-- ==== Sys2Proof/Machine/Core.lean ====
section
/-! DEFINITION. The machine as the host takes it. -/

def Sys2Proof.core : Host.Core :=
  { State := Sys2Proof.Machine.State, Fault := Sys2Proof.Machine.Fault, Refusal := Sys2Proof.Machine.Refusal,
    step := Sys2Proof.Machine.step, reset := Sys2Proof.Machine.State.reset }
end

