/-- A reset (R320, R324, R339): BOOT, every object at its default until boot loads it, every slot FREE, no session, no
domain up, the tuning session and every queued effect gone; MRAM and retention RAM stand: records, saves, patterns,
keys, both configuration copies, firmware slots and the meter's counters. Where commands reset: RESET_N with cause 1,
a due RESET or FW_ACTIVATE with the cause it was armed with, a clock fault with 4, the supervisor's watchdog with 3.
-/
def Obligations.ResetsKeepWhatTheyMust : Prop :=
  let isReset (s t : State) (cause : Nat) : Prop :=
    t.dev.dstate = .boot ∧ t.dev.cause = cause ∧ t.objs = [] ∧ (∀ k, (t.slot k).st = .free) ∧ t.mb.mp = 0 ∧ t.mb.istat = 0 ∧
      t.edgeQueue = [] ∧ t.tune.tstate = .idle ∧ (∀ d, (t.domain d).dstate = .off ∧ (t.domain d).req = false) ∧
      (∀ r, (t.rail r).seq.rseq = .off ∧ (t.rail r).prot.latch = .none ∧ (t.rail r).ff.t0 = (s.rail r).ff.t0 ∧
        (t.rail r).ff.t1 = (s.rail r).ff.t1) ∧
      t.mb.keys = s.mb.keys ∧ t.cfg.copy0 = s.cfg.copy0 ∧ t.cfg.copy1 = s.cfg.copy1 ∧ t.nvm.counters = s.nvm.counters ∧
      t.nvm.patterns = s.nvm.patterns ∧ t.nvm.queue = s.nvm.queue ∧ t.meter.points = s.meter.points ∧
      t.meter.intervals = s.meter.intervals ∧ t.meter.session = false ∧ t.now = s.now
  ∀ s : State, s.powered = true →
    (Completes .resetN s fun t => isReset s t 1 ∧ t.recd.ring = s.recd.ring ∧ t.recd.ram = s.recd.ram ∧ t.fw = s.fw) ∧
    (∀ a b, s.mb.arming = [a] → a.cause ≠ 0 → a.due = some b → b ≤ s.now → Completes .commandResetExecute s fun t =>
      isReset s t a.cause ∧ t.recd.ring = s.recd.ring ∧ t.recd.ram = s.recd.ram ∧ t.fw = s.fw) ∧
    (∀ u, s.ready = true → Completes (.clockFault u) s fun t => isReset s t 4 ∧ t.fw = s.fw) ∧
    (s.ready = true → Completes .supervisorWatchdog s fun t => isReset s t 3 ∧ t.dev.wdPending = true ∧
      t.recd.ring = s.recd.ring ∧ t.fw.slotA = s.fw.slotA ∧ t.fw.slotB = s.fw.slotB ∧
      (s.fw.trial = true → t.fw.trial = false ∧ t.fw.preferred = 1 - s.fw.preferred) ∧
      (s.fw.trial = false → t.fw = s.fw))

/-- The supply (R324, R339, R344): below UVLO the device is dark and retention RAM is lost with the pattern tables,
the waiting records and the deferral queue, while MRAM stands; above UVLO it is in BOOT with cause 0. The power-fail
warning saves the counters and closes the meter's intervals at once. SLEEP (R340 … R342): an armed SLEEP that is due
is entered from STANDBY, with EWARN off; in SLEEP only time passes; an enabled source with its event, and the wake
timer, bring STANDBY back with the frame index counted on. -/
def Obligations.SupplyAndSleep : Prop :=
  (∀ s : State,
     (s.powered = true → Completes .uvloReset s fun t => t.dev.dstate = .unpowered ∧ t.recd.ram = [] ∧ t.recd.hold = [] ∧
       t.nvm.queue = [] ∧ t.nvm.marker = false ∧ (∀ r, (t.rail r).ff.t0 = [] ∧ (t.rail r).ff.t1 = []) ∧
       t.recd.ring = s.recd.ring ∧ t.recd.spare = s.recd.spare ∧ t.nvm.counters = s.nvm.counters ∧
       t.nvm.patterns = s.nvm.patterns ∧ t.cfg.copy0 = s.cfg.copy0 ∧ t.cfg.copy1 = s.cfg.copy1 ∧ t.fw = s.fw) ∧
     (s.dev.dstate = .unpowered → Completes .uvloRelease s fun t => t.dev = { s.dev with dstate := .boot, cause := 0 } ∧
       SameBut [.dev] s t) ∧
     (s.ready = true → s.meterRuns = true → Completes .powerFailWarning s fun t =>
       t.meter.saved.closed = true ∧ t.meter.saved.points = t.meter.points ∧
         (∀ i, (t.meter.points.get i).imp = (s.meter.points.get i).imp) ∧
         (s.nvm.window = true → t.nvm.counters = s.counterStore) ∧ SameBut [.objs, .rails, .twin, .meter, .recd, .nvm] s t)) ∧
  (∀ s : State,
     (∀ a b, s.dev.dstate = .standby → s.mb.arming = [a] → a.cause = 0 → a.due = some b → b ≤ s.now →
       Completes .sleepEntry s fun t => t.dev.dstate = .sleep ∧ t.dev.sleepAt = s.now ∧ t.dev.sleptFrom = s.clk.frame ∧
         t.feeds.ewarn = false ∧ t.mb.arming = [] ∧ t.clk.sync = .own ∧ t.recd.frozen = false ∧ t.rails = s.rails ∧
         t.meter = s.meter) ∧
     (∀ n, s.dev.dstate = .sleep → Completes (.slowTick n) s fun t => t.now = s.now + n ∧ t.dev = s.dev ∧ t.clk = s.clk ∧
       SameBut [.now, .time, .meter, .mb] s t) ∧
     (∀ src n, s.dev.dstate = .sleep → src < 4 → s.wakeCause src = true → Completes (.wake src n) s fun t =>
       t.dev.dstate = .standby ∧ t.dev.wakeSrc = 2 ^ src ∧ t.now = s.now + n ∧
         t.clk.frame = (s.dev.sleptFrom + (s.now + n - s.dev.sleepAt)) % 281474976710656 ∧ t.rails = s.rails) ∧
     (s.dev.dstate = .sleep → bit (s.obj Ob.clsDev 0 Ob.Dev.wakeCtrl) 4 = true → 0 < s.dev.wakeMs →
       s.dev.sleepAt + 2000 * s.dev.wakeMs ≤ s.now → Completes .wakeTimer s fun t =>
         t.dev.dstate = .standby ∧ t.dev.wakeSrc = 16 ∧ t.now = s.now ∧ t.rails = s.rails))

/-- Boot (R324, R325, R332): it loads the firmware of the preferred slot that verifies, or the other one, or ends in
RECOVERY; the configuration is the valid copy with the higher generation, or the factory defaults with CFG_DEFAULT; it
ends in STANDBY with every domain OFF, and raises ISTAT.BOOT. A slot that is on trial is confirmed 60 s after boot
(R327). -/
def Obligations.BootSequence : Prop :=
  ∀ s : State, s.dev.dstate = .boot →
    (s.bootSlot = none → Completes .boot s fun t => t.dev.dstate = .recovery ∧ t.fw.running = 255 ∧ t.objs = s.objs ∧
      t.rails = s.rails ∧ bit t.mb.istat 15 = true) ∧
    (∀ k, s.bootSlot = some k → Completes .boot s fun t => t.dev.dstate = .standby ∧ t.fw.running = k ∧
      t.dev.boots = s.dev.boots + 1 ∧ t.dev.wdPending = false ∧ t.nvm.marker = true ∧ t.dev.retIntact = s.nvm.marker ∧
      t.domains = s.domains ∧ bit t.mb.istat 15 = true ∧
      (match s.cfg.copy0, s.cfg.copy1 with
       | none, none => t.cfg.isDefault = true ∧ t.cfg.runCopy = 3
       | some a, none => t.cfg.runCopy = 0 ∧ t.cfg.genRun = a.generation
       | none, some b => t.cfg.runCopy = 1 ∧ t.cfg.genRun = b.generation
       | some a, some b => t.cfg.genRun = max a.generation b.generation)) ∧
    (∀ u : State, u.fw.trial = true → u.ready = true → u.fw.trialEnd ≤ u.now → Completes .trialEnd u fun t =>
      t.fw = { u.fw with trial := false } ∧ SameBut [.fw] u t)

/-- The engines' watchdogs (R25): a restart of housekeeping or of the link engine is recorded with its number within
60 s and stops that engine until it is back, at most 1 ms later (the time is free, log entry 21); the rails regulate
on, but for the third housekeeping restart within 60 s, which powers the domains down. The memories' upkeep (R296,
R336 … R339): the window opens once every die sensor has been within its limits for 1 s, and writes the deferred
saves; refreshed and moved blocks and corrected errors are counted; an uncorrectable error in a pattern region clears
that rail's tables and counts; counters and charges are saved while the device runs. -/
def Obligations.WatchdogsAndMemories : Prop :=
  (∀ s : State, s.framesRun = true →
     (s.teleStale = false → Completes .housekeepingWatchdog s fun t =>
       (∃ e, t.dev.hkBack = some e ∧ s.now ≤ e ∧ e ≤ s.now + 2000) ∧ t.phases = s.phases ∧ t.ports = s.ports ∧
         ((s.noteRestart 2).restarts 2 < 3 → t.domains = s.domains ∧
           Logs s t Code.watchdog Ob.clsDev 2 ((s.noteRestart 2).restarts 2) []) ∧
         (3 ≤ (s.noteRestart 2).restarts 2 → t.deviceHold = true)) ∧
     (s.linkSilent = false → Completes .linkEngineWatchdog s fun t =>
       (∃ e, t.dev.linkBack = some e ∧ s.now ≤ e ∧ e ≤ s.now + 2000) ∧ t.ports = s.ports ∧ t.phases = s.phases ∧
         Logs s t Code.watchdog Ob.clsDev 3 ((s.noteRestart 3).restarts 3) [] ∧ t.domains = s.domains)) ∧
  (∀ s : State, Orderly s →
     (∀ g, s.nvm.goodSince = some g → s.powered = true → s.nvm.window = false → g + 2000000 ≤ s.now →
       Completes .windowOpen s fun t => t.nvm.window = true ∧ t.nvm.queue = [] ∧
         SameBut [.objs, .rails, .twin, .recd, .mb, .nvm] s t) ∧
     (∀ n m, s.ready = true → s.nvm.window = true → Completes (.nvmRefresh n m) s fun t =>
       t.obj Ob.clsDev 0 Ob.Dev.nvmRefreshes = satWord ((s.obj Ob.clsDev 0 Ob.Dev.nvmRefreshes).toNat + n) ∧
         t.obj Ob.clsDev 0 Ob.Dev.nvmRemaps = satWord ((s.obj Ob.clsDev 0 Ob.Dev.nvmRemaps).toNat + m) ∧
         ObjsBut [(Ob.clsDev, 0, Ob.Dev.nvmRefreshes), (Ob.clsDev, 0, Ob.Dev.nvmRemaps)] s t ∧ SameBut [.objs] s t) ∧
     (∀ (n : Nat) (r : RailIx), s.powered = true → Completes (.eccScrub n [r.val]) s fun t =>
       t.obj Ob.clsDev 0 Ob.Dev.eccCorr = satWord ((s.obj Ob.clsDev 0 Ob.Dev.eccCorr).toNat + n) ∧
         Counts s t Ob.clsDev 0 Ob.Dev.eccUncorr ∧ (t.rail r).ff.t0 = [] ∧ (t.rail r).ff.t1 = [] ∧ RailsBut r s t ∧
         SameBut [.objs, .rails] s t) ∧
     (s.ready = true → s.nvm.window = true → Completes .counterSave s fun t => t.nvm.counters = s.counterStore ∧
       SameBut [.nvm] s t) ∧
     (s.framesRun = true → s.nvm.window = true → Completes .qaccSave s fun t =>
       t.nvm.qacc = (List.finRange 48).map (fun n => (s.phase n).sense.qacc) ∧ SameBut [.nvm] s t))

-*-

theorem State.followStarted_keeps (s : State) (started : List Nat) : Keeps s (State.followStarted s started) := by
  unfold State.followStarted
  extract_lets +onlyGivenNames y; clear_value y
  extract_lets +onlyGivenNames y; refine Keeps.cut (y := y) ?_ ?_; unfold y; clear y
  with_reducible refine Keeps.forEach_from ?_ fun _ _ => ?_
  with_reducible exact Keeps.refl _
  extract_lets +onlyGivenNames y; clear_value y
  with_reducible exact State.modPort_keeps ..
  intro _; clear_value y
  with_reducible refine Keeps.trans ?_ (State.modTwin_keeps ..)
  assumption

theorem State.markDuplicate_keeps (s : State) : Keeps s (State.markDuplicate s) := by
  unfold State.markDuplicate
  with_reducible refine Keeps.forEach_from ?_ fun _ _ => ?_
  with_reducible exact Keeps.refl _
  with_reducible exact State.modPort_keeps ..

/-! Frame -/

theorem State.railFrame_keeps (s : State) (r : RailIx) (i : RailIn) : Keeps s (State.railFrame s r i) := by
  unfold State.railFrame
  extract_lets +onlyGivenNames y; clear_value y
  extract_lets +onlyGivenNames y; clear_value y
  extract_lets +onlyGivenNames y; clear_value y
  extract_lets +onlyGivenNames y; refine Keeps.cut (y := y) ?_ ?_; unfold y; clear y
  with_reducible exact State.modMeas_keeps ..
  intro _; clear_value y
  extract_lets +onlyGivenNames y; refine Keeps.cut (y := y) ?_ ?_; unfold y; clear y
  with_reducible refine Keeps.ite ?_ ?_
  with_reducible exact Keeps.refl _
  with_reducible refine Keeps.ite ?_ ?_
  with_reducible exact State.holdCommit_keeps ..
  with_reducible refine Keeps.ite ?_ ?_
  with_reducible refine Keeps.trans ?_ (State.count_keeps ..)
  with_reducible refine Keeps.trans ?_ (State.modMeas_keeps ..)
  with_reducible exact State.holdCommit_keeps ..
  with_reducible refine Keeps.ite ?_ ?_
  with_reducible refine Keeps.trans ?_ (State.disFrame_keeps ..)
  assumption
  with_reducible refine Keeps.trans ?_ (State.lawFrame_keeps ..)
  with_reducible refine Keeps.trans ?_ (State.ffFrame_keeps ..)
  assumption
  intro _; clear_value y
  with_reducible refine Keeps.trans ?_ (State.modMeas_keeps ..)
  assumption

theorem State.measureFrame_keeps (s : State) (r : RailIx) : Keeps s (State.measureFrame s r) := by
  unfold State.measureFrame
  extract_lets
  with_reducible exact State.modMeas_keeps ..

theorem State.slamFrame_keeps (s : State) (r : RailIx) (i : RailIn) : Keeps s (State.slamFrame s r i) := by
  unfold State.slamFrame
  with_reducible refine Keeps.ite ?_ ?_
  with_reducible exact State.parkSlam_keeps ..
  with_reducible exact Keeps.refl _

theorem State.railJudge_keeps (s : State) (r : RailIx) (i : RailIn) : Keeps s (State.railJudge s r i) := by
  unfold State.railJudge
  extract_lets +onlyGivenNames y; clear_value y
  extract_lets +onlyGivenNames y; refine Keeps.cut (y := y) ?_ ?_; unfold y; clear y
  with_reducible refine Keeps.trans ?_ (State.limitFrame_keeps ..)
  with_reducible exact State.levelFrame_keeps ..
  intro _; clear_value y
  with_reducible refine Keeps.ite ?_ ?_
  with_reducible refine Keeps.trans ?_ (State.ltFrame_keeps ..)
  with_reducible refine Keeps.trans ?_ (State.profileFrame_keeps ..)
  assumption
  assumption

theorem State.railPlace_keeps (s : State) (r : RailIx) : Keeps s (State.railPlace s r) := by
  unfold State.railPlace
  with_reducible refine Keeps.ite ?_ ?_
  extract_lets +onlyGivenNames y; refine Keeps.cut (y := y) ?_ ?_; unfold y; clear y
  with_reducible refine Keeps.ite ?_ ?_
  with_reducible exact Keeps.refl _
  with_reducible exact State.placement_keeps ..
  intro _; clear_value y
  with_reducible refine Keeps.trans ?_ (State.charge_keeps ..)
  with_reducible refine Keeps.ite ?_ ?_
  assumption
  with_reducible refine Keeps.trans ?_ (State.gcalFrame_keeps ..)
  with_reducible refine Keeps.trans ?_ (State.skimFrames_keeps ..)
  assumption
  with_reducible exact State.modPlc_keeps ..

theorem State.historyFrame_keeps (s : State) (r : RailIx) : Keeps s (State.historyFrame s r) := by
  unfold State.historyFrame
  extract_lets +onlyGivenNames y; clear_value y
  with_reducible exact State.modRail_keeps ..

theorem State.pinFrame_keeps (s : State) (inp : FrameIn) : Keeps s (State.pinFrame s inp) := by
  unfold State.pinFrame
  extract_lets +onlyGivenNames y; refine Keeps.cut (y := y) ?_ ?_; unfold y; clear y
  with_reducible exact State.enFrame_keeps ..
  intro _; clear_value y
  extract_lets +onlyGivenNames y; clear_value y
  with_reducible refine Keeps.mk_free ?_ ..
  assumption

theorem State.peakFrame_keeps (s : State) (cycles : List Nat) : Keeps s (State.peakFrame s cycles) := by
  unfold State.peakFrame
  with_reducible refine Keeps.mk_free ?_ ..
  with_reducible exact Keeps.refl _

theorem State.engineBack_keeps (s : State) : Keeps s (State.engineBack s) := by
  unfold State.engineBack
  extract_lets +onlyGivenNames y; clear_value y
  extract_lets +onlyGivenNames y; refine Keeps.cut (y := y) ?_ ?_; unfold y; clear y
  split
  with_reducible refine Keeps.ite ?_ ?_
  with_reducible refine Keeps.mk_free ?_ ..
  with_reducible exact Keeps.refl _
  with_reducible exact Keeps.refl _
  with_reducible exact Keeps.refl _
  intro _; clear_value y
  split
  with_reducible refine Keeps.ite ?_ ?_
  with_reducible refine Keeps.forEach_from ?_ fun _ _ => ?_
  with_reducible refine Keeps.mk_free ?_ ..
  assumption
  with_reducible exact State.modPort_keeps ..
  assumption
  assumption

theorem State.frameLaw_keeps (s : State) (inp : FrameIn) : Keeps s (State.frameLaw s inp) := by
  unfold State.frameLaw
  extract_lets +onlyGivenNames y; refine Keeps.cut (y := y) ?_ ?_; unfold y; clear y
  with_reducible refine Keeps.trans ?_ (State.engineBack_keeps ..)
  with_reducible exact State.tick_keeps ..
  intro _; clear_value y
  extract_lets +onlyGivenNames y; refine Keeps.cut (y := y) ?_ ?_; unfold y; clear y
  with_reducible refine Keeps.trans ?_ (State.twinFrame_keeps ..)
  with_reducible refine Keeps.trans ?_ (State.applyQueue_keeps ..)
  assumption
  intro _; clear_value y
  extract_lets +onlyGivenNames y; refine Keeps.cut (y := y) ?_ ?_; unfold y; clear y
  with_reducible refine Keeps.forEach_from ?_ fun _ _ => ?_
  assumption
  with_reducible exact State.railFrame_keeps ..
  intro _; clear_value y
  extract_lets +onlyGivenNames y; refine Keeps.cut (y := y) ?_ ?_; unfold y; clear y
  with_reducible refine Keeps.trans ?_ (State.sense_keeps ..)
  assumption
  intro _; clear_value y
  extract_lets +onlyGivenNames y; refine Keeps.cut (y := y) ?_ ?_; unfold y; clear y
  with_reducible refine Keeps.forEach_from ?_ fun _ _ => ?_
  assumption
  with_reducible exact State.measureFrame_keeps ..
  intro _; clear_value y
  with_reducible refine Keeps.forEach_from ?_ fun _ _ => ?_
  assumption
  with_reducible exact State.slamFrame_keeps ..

-*-

In the records above, find the line with "t.meter.saved.closed = true"; write out exactly that line and each one after it, stopping after the line with "(s.dev.dstate = .sleep".

       t.meter.saved.closed = true ∧ t.meter.saved.points = t.meter.points ∧
         (∀ i, (t.meter.points.get i).imp = (s.meter.points.get i).imp) ∧
         (s.nvm.window = true → t.nvm.counters = s.counterStore) ∧ SameBut [.objs, .rails, .twin, .meter, .recd, .nvm] s t)) ∧
  (∀ s : State,
     (∀ a b, s.dev.dstate = .standby → s.mb.arming = [a] → a.cause = 0 → a.due = some b → b ≤ s.now →
       Completes .sleepEntry s fun t => t.dev.dstate = .sleep ∧ t.dev.sleepAt = s.now ∧ t.dev.sleptFrom = s.clk.frame ∧
         t.feeds.ewarn = false ∧ t.mb.arming = [] ∧ t.clk.sync = .own ∧ t.recd.frozen = false ∧ t.rails = s.rails ∧
         t.meter = s.meter) ∧
     (∀ n, s.dev.dstate = .sleep → Completes (.slowTick n) s fun t => t.now = s.now + n ∧ t.dev = s.dev ∧ t.clk = s.clk ∧
       SameBut [.now, .time, .meter, .mb] s t) ∧
     (∀ src n, s.dev.dstate = .sleep → src < 4 → s.wakeCause src = true → Completes (.wake src n) s fun t =>
       t.dev.dstate = .standby ∧ t.dev.wakeSrc = 2 ^ src ∧ t.now = s.now + n ∧
         t.clk.frame = (s.dev.sleptFrom + (s.now + n - s.dev.sleepAt)) % 281474976710656 ∧ t.rails = s.rails) ∧
     (s.dev.dstate = .sleep → bit (s.obj Ob.clsDev 0 Ob.Dev.wakeCtrl) 4 = true → 0 < s.dev.wakeMs →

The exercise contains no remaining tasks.